*** Opening of Provided records ***

theorem teardownDone_memory (s : State) (m : Commit) : (teardownDone s m).memory = s.memory := (applyStaged_netFrame s m [2]).memory

theorem circuitShut_ic (s : State) (m : Commit) (c : Circuit) : (circuitShut s m c).pkg.ic = s.pkg.ic := by
  show ((s.clearHops c).releaseBindings m.part m.cid).pkg.ic = _
  rw [releaseBindings_ic, (clearHops_netFrame ..).ic]

theorem circuitShut_circuit (s : State) (m : Commit) (c : Circuit) : (circuitShut s m c).circuit m.part m.cid = none := by
  unfold circuitShut State.dropCircuit State.circuit
  simp only [State.modPkg_pkg, List.find?_eq_none]
  intro z hz hk
  have h := (List.mem_filter.mp hz).2
  simp only [hk, Bool.not_true] at h
  exact Bool.false_ne_true h

theorem circuitShut_memory {s : State} (h : NoStreamWaiters s) (m : Commit) (c : Circuit) : (circuitShut s m c).memory = s.memory := by
  have hn := clearHops_netFrame s c
  have hq : NoStreamWaiters (s.clearHops c) := by
    rw [NoStreamWaiters, hn.cores]
    exact h
  exact (releaseBindings_memory hq ..).trans hn.memory

theorem deferredClear_shuts {s : State} {m : Commit} (hm : s.pkg.ic.commits = [m]) (hf : m.fn = 1)
    (ha : ∀ z, s.circuit m.part m.cid = some z → m.about z = true) :
    Claims.Completes (.deferredClear m.seq) s fun t => ShutDone s t m := by
  cases hc : s.circuit m.part m.cid with
  | none =>
    refine ⟨_, exec_deferredClear_gone hm hf hc, shutDone_circReply hm (teardownDone_ic ..) ?_ fun _ => teardownDone_memory ..⟩
    rw [State.circuit, show (teardownDone s m).pkg.circuits = s.pkg.circuits from (applyStaged_netFrame ..).circuits]
    exact hc
  | some c =>
    refine ⟨_, exec_deferredClear_shut hm hf hc (ha c hc), shutDone_circReply hm ?_ (circuitShut_circuit ..) fun h => ?_⟩
    · rw [circuitShut_ic, teardownDone_ic]
    · have hq : NoStreamWaiters (teardownDone s m) := by
        rw [NoStreamWaiters, show (teardownDone s m).cores = s.cores from (applyStaged_netFrame ..).cores]
        exact h
      exact (circuitShut_memory hq m c).trans (teardownDone_memory ..)

/-! ## The result at its fibre (R44, R53) -/

/-- The result stands in the fibre's register, and the waiting of its request has been counted. -/
def resultTaken (s : State) (f : FibreRef) (v : Word) (d : BitVec 3) : State :=
  (((s.modIc fun i => { i with results := tdel i.results f }).setGOf f d v).addDelay f.core 11 (s.fib f).delay).modFib f fun x =>
    { x with delay := 0 }

theorem resultTaken_fib (s : State) (f : FibreRef) (v : Word) (d : BitVec 3) :
    (resultTaken s f v d).fib f = { s.fib f with g := lset (s.fib f).g d.toNat v, delay := 0 } := by
  simp [resultTaken, State.addDelay, State.setGOf, State.modIc]

theorem resultTaken_memory (s : State) (f : FibreRef) (v : Word) (d : BitVec 3) : ((resultTaken s f v d).complete f).memory = s.memory := by
  simp [State.memory, resultTaken, State.addDelay, State.modIc]

theorem exec_circuitResult {s : State} {f : FibreRef} {v : Word} {d : BitVec 3}
    (hr : s.pkg.ic.results.find? (fun z => z.1 == f) = some (f, v)) (hc : (s.fib f).cont = .circ d) :
    exec (.circuitResult f) s = .next ((resultTaken s f v d).complete f) := by
  show execCircuitResult f s = _
  have hc' : ((s.modIc fun i => { i with results := tdel i.results f }).fib f).cont = .circ d := hc
  simp only [execCircuitResult, hr, hc']
  rfl

theorem circuitResult_completes {s : State} {f : FibreRef} {v : Word} {d : BitVec 3}
    (hr : s.pkg.ic.results.find? (fun z => z.1 == f) = some (f, v)) (hc : (s.fib f).cont = .circ d) :
    Claims.Completes (.circuitResult f) s fun t =>
      (t.fib f).g = lset (s.fib f).g d.toNat v ∧ (t.fib f).status = .ready ∧ (t.fib f).pc = (s.fib f).pc + 4 ∧ Claims.SameMemory s t := by
  refine ⟨_, exec_circuitResult hr hc, ?_⟩
  dsimp only
  rw [fib_complete, resultTaken_fib]
  exact ⟨rfl, rfl, rfl, sameMemory_of_memory (resultTaken_memory s f v d)⟩

/-! ## LOST circuits (R54), bursts (R36) -/

/-- A circuit that holds no entries and no positions. -/
def emptied (c : Circuit) : Circuit := { c with hops := [], posns := [], posnsOut := [] }

/-- A LOST circuit's entries and positions are free. -/
def freeLost (s : State) (c : Circuit) : State :=
  ((s.clearHops c).modCircuit c.part c.cid emptied).modPkg fun k => { k with
    plinks := k.plinks.map fun l : Nat × PLink =>
      (l.1, { l.2 with used := l.2.used.filter (fun u => u.2 != (c.part, c.cid))
                       usedOut := l.2.usedOut.filter fun u => u.2 != (c.part, c.cid) }) }

theorem exec_lostSlotsFree (s : State) : exec .lostSlotsFree s =
    .next ((s.pkg.circuits.filter fun c => c.state == 3).foldl freeLost s) := rfl

theorem freeLost_circuits (s : State) (c : Circuit) : (freeLost s c).pkg.circuits = s.pkg.circuits.map fun x =>
    if x.part == c.part && x.cid == c.cid then emptied x else x := by
  show ((s.clearHops c).modCircuit c.part c.cid _).pkg.circuits = _
  rw [← (clearHops_netFrame s c).circuits]
  rfl

theorem freeLost_memory (s : State) (c : Circuit) : (freeLost s c).memory = s.memory := by
  rw [freeLost, modPkg_memory, State.modCircuit, modPkg_memory, (clearHops_netFrame s c).memory]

*** Close of Provided records ***

§ Instructions to follow: Only the lines above starting with the one with "plinks := k.plinks.map" and going through the one with "freeLost s) := rfl" are to be copied, word for word and with both ends kept.

§ Answer space:
    plinks := k.plinks.map fun l : Nat × PLink =>
      (l.1, { l.2 with used := l.2.used.filter (fun u => u.2 != (c.part, c.cid))
                       usedOut := l.2.usedOut.filter fun u => u.2 != (c.part, c.cid) }) }

theorem exec_lostSlotsFree (s : State) : exec .lostSlotsFree s =
    .next ((s.pkg.circuits.filter fun c => c.state == 3).foldl freeLost s) := rfl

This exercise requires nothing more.